What waits upstairs? Phytoplankton hug the surface because they need sunlight for photosynthesis. Who else? Everyone coming to eat phytoplankton—and feed the predators. Zooplankton graze the micro-plants, turn into rich protein, then get eaten—fueling those above. And no, it is not matryoshka dolls—small inside big inside bigger. It does not work that way. Take the whale shark that sometimes visits our waters: up to 20 tons, largest fish on Earth, yet it waits for the nightly migration to filter copepods, sip mollusks, fertilized eggs, and day-old fry. We expected more.
It isn't a Russian doll: a small fish inside a bigger fish inside a bigger one. It doesn't work that way. Look at the whale shark: considered the largest fish in the world, and in the end it waits for the nightly migration to filter copepods, sip mollusks, fertilized eggs, and day-old fry. We expected more from it.

Relying on senses to find food and dodge danger suits the hammerhead shark—if you do not know the fish, you know the nickname "hammerhead." Its head really is hammer-shaped, eyes at the sides for wide view—including downward—a plus when you live with a hammer between your eyes.
Like other sharks and rays, it has a practical extra: electroreception. Tiny pores on the snout sense shifts in the electric field and pinpoint living prey that generate weak currents—squid and fish.

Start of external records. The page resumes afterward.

-- ==== Sys2Proof/WellFormed.lean ====
section
/-! DEFINITION. Which instructions are in valid form. The types of the operands hold every field to its width; the one rule the
spec adds is that a touch instruction names no zero rA field (30_encoding.md R160, 46_data_stream.md R493). -/
namespace Sys2Proof

/-- The instruction is in valid form: "if rA=0, the instruction form is invalid" for the four touch instructions
(30_encoding.md R160). Every other combination of field values is a valid form. -/
def Instr.wf (i : Instr) : Bool :=
  match i with
  | .dst _ rA _ | .dstt _ rA _ | .dstst _ rA _ | .dststt _ rA _ => rA != 0
  | _ => true

end Sys2Proof
end

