-- ==== Sys2Proof/Certificates/Slice0/Obligations.lean ====
section
/-! DEFINITION. The statements for the provers; each says in its docstring which rules of the spec it formalises. -/
section
open Sys2Proof Sys2Proof.Machine

/-- Decoding the bytes of an encoded instruction gives the instruction back (30_encoding.md R142 to R157, 30_encoding.md R164). -/
def Obligations.DecodeOfEncode : Prop :=
    ∀ (i : Instr) (rest : List Byte), i.wf = true → decode (encodeBytes i ++ rest) = .instr i

/-- A word that decodes to an instruction is the word the encoder writes for it (30_encoding.md R153 to R157, 30_encoding.md R159, 46_data_stream.md R507). That reserved fields must be zero is the model's choice after D16 (log 16); dssall ignores STRM (log 17). -/
def Obligations.EncodeOfDecode : Prop :=
    ∀ (w : Word) (i : Instr), decodeWord w = .instr i → i ≠ .dssall → encode i = w

/-- Words written out from the encodings decode to the instructions they stand for (30_encoding.md R165, 30_encoding.md R158, 30_encoding.md R159, 95_test_vectors.md 2.1). That a reserved field or a word outside the spec is refused is the model's choice after D16 and D25 (log 16, log 17). -/
def Obligations.DecodeOfSpecWords : Prop :=
    decodeWord 0x10611000 = .instr (.vaddubm 3 1 2) ∧
    decodeWord 0x10011406 = .instr (.vcmpequb 0 1 2 true) ∧
    decodeWord 0x108110EE = .instr (.vmaddfp 4 1 2 3) ∧
    decodeWord 0x1081116C = .instr (.vsldoi 4 1 2 5) ∧
    decodeWord 0x101F030C = .instr (.vspltisb 0 (-1)) ∧
    decodeWord 0x10003E44 = .instr (.mtvscr 7) ∧
    decodeWord 0x7C2018CE = .instr (.lvx 1 0 3) ∧
    decodeWord 0x7E4322AC = .instr (.dstt 2 3 4) ∧
    decodeWord 0x7C20066C = .instr (.dss 1) ∧
    decodeWord 0x1000003F = .illegal ∧
    decodeWord 0x1081156C = .rejected .reservedField ∧
    decodeWord 0x38600001 = .rejected .outsideSpec

/-- A step runs the instruction that the four bytes at the program counter decode to, and a run is such steps up to P_STOP_PC (70_reset_and_hazards.md R582, 70_reset_and_hazards.md R580, 20_memory.md R126, 46_data_stream.md R494). Fetching at pc XOR 4 in little-endian mode is the model's choice after D7 (log 19), and fetch reads current memory (log 26); the prefetch engine after the step is log 23, and the end of a run is the spec's decision D24 (log 27). -/
def Obligations.StepRunsTheDecodedInstruction : Prop :=
    ∀ (s : State) (stop : Word),
    let a : Word := if s.le then s.pc ^^^ 4 else s.pc
    let d := decode [s.byte a, s.byte (a + 1), s.byte (a + 2), s.byte (a + 3)]
    (∀ i t, d = .instr i → exec i s = .next t →
      step s = .next t.prefetch ∧ (s.pc ≠ stop → ∀ n, s.run stop (n + 1) = t.prefetch.run stop n)) ∧
    (∀ n, s.pc = stop → s.run stop n = .normal s) ∧
    (s.pc ≠ stop → s.run stop 0 = .bound s) ∧
    (∀ n t, s.run stop n = .normal t → t.pc = stop) ∧
    (∀ m n t, s.run stop m = .bound t → t.pc ≠ stop ∧ s.run stop (m + n) = t.run stop n)

/-- What a step does with a word that is no instruction of the table (70_reset_and_hazards.md R581, 70_reset_and_hazards.md R582, 60_exceptions.md R524, 60_exceptions.md R514). The model's choices: the program exception's vector and cause bit (log 13), the vector base (log 11), the refusals (log 16, log 17), little-endian fetch (log 19), the reserved MSR bits (log 12), the prefetch engine after the step (log 23), the run (log 27). -/
def Obligations.StepOfOtherWords : Prop :=
    ∀ s : State,
    let a : Word := if s.le then s.pc ^^^ 4 else s.pc
    let d := decode [s.byte a, s.byte (a + 1), s.byte (a + 2), s.byte (a + 3)]
    (∀ b, d = .base b → ∃ t, execBase b s = .next t ∧ step s = .next t.prefetch) ∧
    (d = .illegal → ∃ t, step s = .next t.prefetch ∧ t.srr0 = s.pc ∧ t.pc = s.vectorBase + 0x700 ∧
      t.srr1 = (s.msr &&& 0x87C0FFFF) ||| 0x00080000 ∧ EnteredMSR s t ∧ t.vr = s.vr ∧ t.vscr = s.vscr ∧ t.cr = s.cr ∧
      t.streams = s.streams ∧ RegistersKept s t ∧ MemoryKept s t) ∧
    (d = .rejected .reservedField → step s = .refused .reservedField ∧
      ∀ stop n, s.pc ≠ stop → s.run stop (n + 1) = .refused .reservedField s) ∧
    (d = .rejected .outsideSpec → step s = .refused .outsideSpec ∧
      ∀ stop n, s.pc ≠ stop → s.run stop (n + 1) = .refused .outsideSpec s)

/-- The machine right after reset meets the invariant, and what the spec states of reset holds (70_reset_and_hazards.md R551, 10_state.md R73, 10_state.md R59). That pc is aligned and memory canonical at reset rests on the model's own reset values (log 1, log 4). -/
def Obligations.ResetMeetsTheInvariant : Prop :=
    State.reset.Inv ∧ State.reset.vrsave = 0 ∧ ∀ k : StreamId, State.reset.streams.get k = none

/-- Every step keeps memory canonical, the program counter aligned and the streams legal (10_state.md R59, 46_data_stream.md R490, 46_data_stream.md R494, 60_exceptions.md R513, 60_exceptions.md R532). It rests on the model's vectors (log 11, log 13), on what rfi restores (log 14) and on the account of the streams (log 23). -/
def Obligations.StepKeepsTheInvariant : Prop :=
    ∀ s t : State, s.Inv → step s = .next t → t.Inv

/-- Every instruction answers a next state, and with AltiVec available it completes (10_state.md R59, 10_state.md R62, 10_state.md R63, 46_data_stream.md R492, 60_exceptions.md R510, 60_exceptions.md R521, 60_exceptions.md R522). That no access meets a DSI is the model's choice after D9 and D13 (log 21, log 22). -/
def Obligations.EveryInstructionCompletes : Prop :=
    ∀ (i : Instr) (s : State), ∃ t, exec i s = .next t ∧ (s.vec = true ∨ isStream i = true → Completed s t)

/-- No instruction writes a general register, and CR and memory change only where the spec says so (10_state.md R55, 10_state.md R58, 10_state.md R54, 40_load_store.md R180). It rests on the model's choices that no DSI arises (log 21, log 22) and that the registers of R71 are kept (log 31). -/
def Obligations.ExecKeepsTheOtherRegisters : Prop :=
    ∀ (i : Instr) (s t : State), exec i s = .next t →
    RegistersKept s t ∧
    (∀ b, b < 32 → (b < 24 ∨ 27 < b) → wordBit t.cr b = wordBit s.cr b) ∧
    (isRecordCompare i = false → t.cr = s.cr) ∧
    (storesMemory i = false → MemoryKept s t)

/-- VSCR[SAT] stays set until mtvscr, and only the saturating instructions touch VSCR (10_state.md R46, 10_state.md R47, 10_state.md R49). How NJ is read without Java mode is log 7. -/
def Obligations.SaturationIsSticky : Prop :=
    ∀ (i : Instr) (s t : State), (∀ vB, i ≠ .mtvscr vB) → exec i s = .next t →
    (s.sat = true → t.sat = true) ∧
    (saturates i = false → t.vscr = s.vscr) ∧
    (∀ b, b < 31 → wordBit t.vscrValue b = wordBit s.vscrValue b)

/-- The AltiVec unavailable exception saves the instruction's address and the MSR bits the spec lists (60_exceptions.md R515, 60_exceptions.md R516). That no additional MSR bit is copied to SRR1 is the model's choice after D12 (log 12). -/
def Obligations.UnavailableSavesTheStatus : Prop :=
    ∀ (i : Instr) (s : State), isStream i = false → s.vec = false → ∃ t, exec i s = .next t ∧ t.srr0 = s.pc ∧
    ∀ b, b < 32 → wordBit t.srr1 b = (wordBit s.msr b && (b == 0 || (5 ≤ b && b ≤ 9) || 16 ≤ b))

/-- Taking the AltiVec unavailable exception: MSR, the vector, and everything else kept (60_exceptions.md R512, 60_exceptions.md R513, 60_exceptions.md R514, 60_exceptions.md R517). The vector bases (log 11) and the unchanged reserved MSR bits (log 12) are the model's choice after D11 and D12; that the slots are as before is log 23. -/
def Obligations.UnavailableEntry : Prop :=
    ∀ (i : Instr) (s : State), isStream i = false → s.vec = false → ∃ t, exec i s = .next t ∧
    EnteredMSR s t ∧
    t.pc = (if wordBit s.msr 25 then 0xFFF00F20 else 0x00000F20) ∧
    t.vr = s.vr ∧ t.vscr = s.vscr ∧ t.cr = s.cr ∧ t.streams = s.streams ∧ RegistersKept s t ∧ MemoryKept s t

/-- An exception entry followed by rfi resumes the interrupted instruction (60_exceptions.md R514, 60_exceptions.md R515, 60_exceptions.md R516, 60_exceptions.md R517, 60_exceptions.md R532). What rfi restores (log 14) and that an entry leaves the reserved MSR bits unchanged and saves no others (log 12) are the model's choice after D21 and D12; that the slots are as before is log 23. -/
def Obligations.EntryThenReturn : Prop :=
    ∀ (i : Instr) (s t : State), isStream i = false → s.vec = false → exec i s = .next t →
    ∃ u, execBase .rfi t = .next u ∧ u.pc = s.pc &&& 0xFFFFFFFC ∧ u.msr = s.msr &&& 0xFFFBFFFF ∧
      u.vr = s.vr ∧ u.vscr = s.vscr ∧ u.cr = s.cr ∧ u.streams = s.streams ∧ RegistersKept s u ∧ MemoryKept s u

/-- rfi restores the saved MSR bits in supervisor mode and traps in user mode (60_exceptions.md R532, 60_exceptions.md R524, 60_exceptions.md R514). The mask of rfi (log 14), the vector base (log 11) and the program exception's vector and cause bit (log 13) are the model's choice after D21 and D23; the reserved MSR bits are log 12, and that the slots are as before is log 23. -/
def Obligations.ReturnFromException : Prop :=
    ∀ s : State,
    (s.pr = false → ∃ t, execBase .rfi s = .next t ∧ t.pc = s.srr0 &&& 0xFFFFFFFC ∧
      (∀ b, b < 32 → wordBit t.msr b =
        if b == 0 || (5 ≤ b && b ≤ 9) || 16 ≤ b then wordBit s.srr1 b else wordBit s.msr b) ∧
      t.srr0 = s.srr0 ∧ t.srr1 = s.srr1 ∧ t.vr = s.vr ∧ t.vscr = s.vscr ∧ t.cr = s.cr ∧ t.streams = s.streams ∧
      RegistersKept s t ∧ MemoryKept s t) ∧
    (s.pr = true → ∃ t, execBase .rfi s = .next t ∧ t.pc = s.vectorBase + 0x700 ∧ t.srr0 = s.pc ∧
      t.srr1 = (s.msr &&& 0x87C0FFFF) ||| 0x00040000 ∧ EnteredMSR s t ∧ t.vr = s.vr ∧ t.vscr = s.vscr ∧ t.cr = s.cr ∧
      t.streams = s.streams ∧ RegistersKept s t ∧ MemoryKept s t)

It locks on, they bolt, evening and morning, and the open-sea cycle keeps turning.
The cycle keeps turning—and delivers a huge ecological gift: the sunlit open sea is the planet's blue lung. Fresh studies show how massive phytoplankton oxygen flux to the atmosphere really is. Phytoplankton keep giving even at life's end—when they sink and decay they form marine snow, plankton particles drifting to depth. All the carbon dioxide they fixed rides down to the ocean floor, turning seabed into a vast carbon vault that stays out of the atmosphere and limits warming. Without that burial, atmospheric CO₂ could be nearly double.
The photic zone, as the base of the marine food web, underpins human food security: over three billion people depend on seafood protein—and now we see where it starts.

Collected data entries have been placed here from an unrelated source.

/-- A word below a rounded positive value is positive and no NaN. -/
theorem pos_of_le_roundNear {nj : Bool} {num den : Nat} (hd : 0 < den) {y : Word} (h : y ≤ roundNear nj false false num den) :
    fpSign y = false ∧ fpIsNaN y = false := by
  have hle : y.toNat ≤ 0x7F800000 :=
    le_trans h ((toNat_roundNear_pos nj num hd).trans_le (fpBits_roundNear_le nj false false num hd))
  have hs : fpSign y = false := by
    rw [fpSign_eq, decide_eq_false_iff_not]
    omega
  rw [toNat_of_pos hs] at hle
  rw [fpIsNaN_eq, decide_eq_false_iff_not]
  exact ⟨hs, by omega⟩

/-- Positive words are ordered as their magnitudes. -/
theorem fpMag_le_of_le {v w : Word} (hv : fpSign v = false) (hw : fpSign w = false) (h : v ≤ w) : fpMag v ≤ fpMag w := by
  rw [fpMag_eq, fpMag_eq]
  refine bitsMag_strictMono.monotone ?_
  rw [← toNat_of_pos hv, ← toNat_of_pos hw]
  exact h

/-! ## Brackets between two integers -/

/-- What the statement says of the magnitude `N` of the result, for x between K - 150 and K - 149. -/
def Exp2Bracket (nj : Bool) (K N : Nat) : Prop :=
  ((nj = true → 25 ≤ K) → 4 ≤ K → K ≤ 277 → 15 * 2 ^ K ≤ 32 * N) ∧ (4 ≤ K → K ≤ 276 → 16 * N ≤ 17 * 2 ^ K) ∧
    (nj = false → K ≤ 3 → 15 * 2 ^ K ≤ 32 * N + 16 ∧ 32 * N ≤ 34 * 2 ^ K + 16)

section
variable {T K : Nat} (hT : 0 < T)
include hT

/-- The same, with the unit written out. -/
theorem Exp2Bracket.of_scaled {nj : Bool} {N : Nat}
    (h1 : (nj = true → 25 ≤ K) → 4 ≤ K → K ≤ 277 → 15 * (T * 2 ^ K) ≤ 32 * (T * N))
    (h2 : 4 ≤ K → K ≤ 276 → 16 * (T * N) ≤ 17 * (T * 2 ^ K))
    (h3 : nj = false → K ≤ 3 → 15 * (T * 2 ^ K) ≤ 32 * (T * N) + 16 * T ∧ 32 * (T * N) ≤ 34 * (T * 2 ^ K) + 16 * T) :
    Exp2Bracket nj K N := by
  refine ⟨fun hnj ha hb => ?_, fun ha hb => ?_, fun ha hb => ⟨?_, ?_⟩⟩
  · exact Nat.le_of_mul_le_mul_left (by linarith [h1 hnj ha hb]) hT
  · exact Nat.le_of_mul_le_mul_left (by linarith [h2 ha hb]) hT
  · exact Nat.le_of_mul_le_mul_left (by linarith [(h3 ha hb).1]) hT
  · exact Nat.le_of_mul_le_mul_left (by linarith [(h3 ha hb).2]) hT

/-- The rounded power is within the brackets. -/
theorem Exp2Bracket.of_default (nj : Bool) (hK : nj = true → 24 ≤ K) {S D : Nat} (hD : D = 2 * T) (hlo : T * 2 ^ K ≤ S)
    (hhi : S < 2 * (T * 2 ^ K)) : Exp2Bracket nj K (fpMag (roundNear nj false false S D)) := by
  subst hD
  have hd : 0 < 2 * T := by omega
  have hpow : 0 < T * 2 ^ K := by positivity
  have hn : S ≠ 0 := by omega
  have hlarge {j : Nat} (h : j ≤ K) : T * 2 ^ j ≤ T * 2 ^ K := Nat.mul_le_mul_left T (Nat.pow_le_pow_right (by decide) h)
  have hsmall {j : Nat} (h : K ≤ j) : T * 2 ^ K ≤ T * 2 ^ j := Nat.mul_le_mul_left T (Nat.pow_le_pow_right (by decide) h)
  have hfalse : roundNear nj false false S (2 * T) = roundNear false false false S (2 * T) := by
    cases nj
    · rfl
    · exact roundNear_eq_false_of_le _ _ _ (by have := hlarge (hK rfl); omega)
  rw [hfalse]
  rcases Nat.lt_or_ge S ((2 ^ 25 - 1) * 2 ^ 252 * (2 * T)) with hlt | hge
  · have herr := roundNear_false_error hn hd false false hlt
    generalize fpMag (roundNear false false false S (2 * T)) = N at *
    have hN : (N : Int) * (2 * T : Nat) = 2 * (T * N : Nat) := by push_cast; ring
    rw [hN] at herr
    refine .of_scaled hT (fun _ ha hb => ?_) (fun ha hb => ?_) (fun ha hb => ?_)
    · have := hlarge ha
      omega
    · have := hlarge ha
      omega
    · have := hsmall hb
      omega
  · have hK' : 277 ≤ K := by
      by_contra hlt
      have := hsmall (show K ≤ 276 by omega)
      omega
    rw [roundNear_false_of_overflow hn hd _ _ hge, fpMag_of_inf ((fpIsInf_iff _).2 (fpBits_fpInf _))]
    refine ⟨fun _ _ hb => ?_, by omega, by omega⟩
    have := Nat.pow_le_pow_right (n := 2) (by decide) hb
    omega

/-- A permitted value is within the brackets: `S` and `S'` are the power, rounded down and up. -/
theorem Exp2Bracket.of_between (nj : Bool) {S S' D : Nat} (hD : D = 32 * T) (hlo : T * 2 ^ K ≤ S) (hSS : S ≤ S')
    (hhi : S' < 2 * (T * 2 ^ K)) {y : Word}
    (hge : (nj = true → 25 ≤ K) → fpMag (roundNear false false false (S * 15) D) ≤ fpMag y)
    (hle : fpMag y ≤ fpMag (roundNear false false false (S' * 17) D))
    (hclass : ((fpIsInf y = true ∨ fpIsZero y = true) ∨ S' * 17 / D * D < S * 15) ∨
      S * 15 ≤ fpMag y * D ∧ fpMag y * D ≤ S' * 17) : Exp2Bracket nj K (fpMag y) := by
  subst hD
  have hd : 0 < 32 * T := by omega
  have hpow : 0 < T * 2 ^ K := by positivity
  have hlarge {j : Nat} (h : j ≤ K) : T * 2 ^ j ≤ T * 2 ^ K := Nat.mul_le_mul_left T (Nat.pow_le_pow_right (by decide) h)
  have hsmall {j : Nat} (h : K ≤ j) : T * 2 ^ K ≤ T * 2 ^ j := Nat.mul_le_mul_left T (Nat.pow_le_pow_right (by decide) h)
  have hN (N : Nat) : (N : Int) * (32 * T : Nat) = 32 * (T * N : Nat) := by push_cast; ring
  have hN' (N : Nat) : N * (32 * T) = 32 * (T * N) := by ring
  by_cases hK : K ≤ 3
  · have hub := hsmall hK
    have herr := roundNear_false_error (num := S * 15) (by omega) hd false false (by omega)
    have herr' := roundNear_false_error (num := S' * 17) (by omega) hd false false (by omega)
    have hle' := Nat.mul_le_mul_left T hle
    rw [hN] at herr herr'
    refine .of_scaled hT (by omega) (by omega) fun hnj _ => ?_
    have hge' := Nat.mul_le_mul_left T (hge (by simp [hnj]))
    omega
  · have hlb := hlarge (show 4 ≤ K by omega)
    rcases hclass with ((hinf | hzero) | hnone) | ⟨hge', hle'⟩
    · have hfin (hb : K ≤ 276) : fpFinite (roundNear false false false (S' * 17) (32 * T)) = true := by
        have := hsmall hb
        exact fpFinite_roundNear_false (by omega) hd _ _ (by omega)
      rw [fpMag_of_inf hinf] at hle ⊢
      refine ⟨fun _ _ hb => ?_, fun _ hb => ?_, by omega⟩
      · have := Nat.pow_le_pow_right (n := 2) (by decide) hb
        omega
      · have := fpMag_le_of_finite (hfin hb)
        omega
    · have hone : fpMag 1 = 1 := by decide
      have := le_fpMag_roundNear_false (num := S * 15) (w := 1) (by omega) hd false false (by decide) (by rw [hone]; omega)
      rw [← fpMag_eq_zero_iff] at hzero
      refine ⟨fun hnj _ _ => ?_, by omega, by omega⟩
      have := hge hnj
      omega
    · have := Nat.lt_div_mul_add (a := S' * 17) hd
      omega
    · rw [hN'] at hge' hle'
      exact .of_scaled hT (by omega) (by omega) (by omega)

end

/-! ## Everything the statement says of a finite operand -/

/-- What the statement says of the estimate `y` of 2^x, for a finite x of value e / 2^149 that is not zero. -/
def Exp2Bound (nj : Bool) (e : Int) (y : Word) : Prop :=
  fpIsNaN y = false ∧ fpSign y = false ∧
    (∀ n : Int, -126 ≤ n → n ≤ 127 → e = n * 2 ^ 149 → y = BitVec.ofInt 32 ((n + 127) * 2 ^ 23)) ∧
    (nj = false → ∀ n : Int, -149 ≤ n → n ≤ -127 → e = n * 2 ^ 149 → y = BitVec.ofNat 32 (2 ^ (n + 149).toNat)) ∧
    (∀ n : Int, n * 2 ^ 149 < e → e < (n + 1) * 2 ^ 149 →
      ((if nj then -125 else -146) ≤ n → n ≤ 127 → 15 * 2 ^ (n + 149).toNat ≤ 16 * fpMag y) ∧
      ((if nj then -126 else -146) ≤ n → n ≤ 126 → 16 * fpMag y ≤ 17 * 2 ^ (n + 150).toNat) ∧
      (nj = false → -150 ≤ n → n ≤ -147 →
        15 * 2 ^ (n + 150).toNat ≤ 32 * fpMag y + 16 ∧ 32 * fpMag y ≤ 34 * 2 ^ (n + 150).toNat + 16)) ∧
    (128 * 2 ^ 149 ≤ e → y = 0x7F800000) ∧ (e < -150 * 2 ^ 149 → y = 0) ∧ (nj = true → e < -126 * 2 ^ 149 → y = 0)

Here lies the rub: the open sea feels far from people, yet boats, storms, surf, and wind still deliver unwelcome cargo. Microplastics reach the open ocean, plankton ingest them, and we know whose dinner plate that visits. Key food-web fish are hunted—some for sport. Underwater noise from drilling and shipping scrambles everyone who works in sound (dolphins—remember?). Warming water hits phytoplankton, and on it goes. So do not say "it's far, it's open, none of our business"—everything connects. That is one reason marine reserves must be three-dimensional, guarding seafloor and the water above, one linked system. Let's protect the open sea—for us.
The sunlit region of the open sea is the planet's blue lung. New research shows how enormous and significant phytoplankton's oxygen release to the atmosphere really is.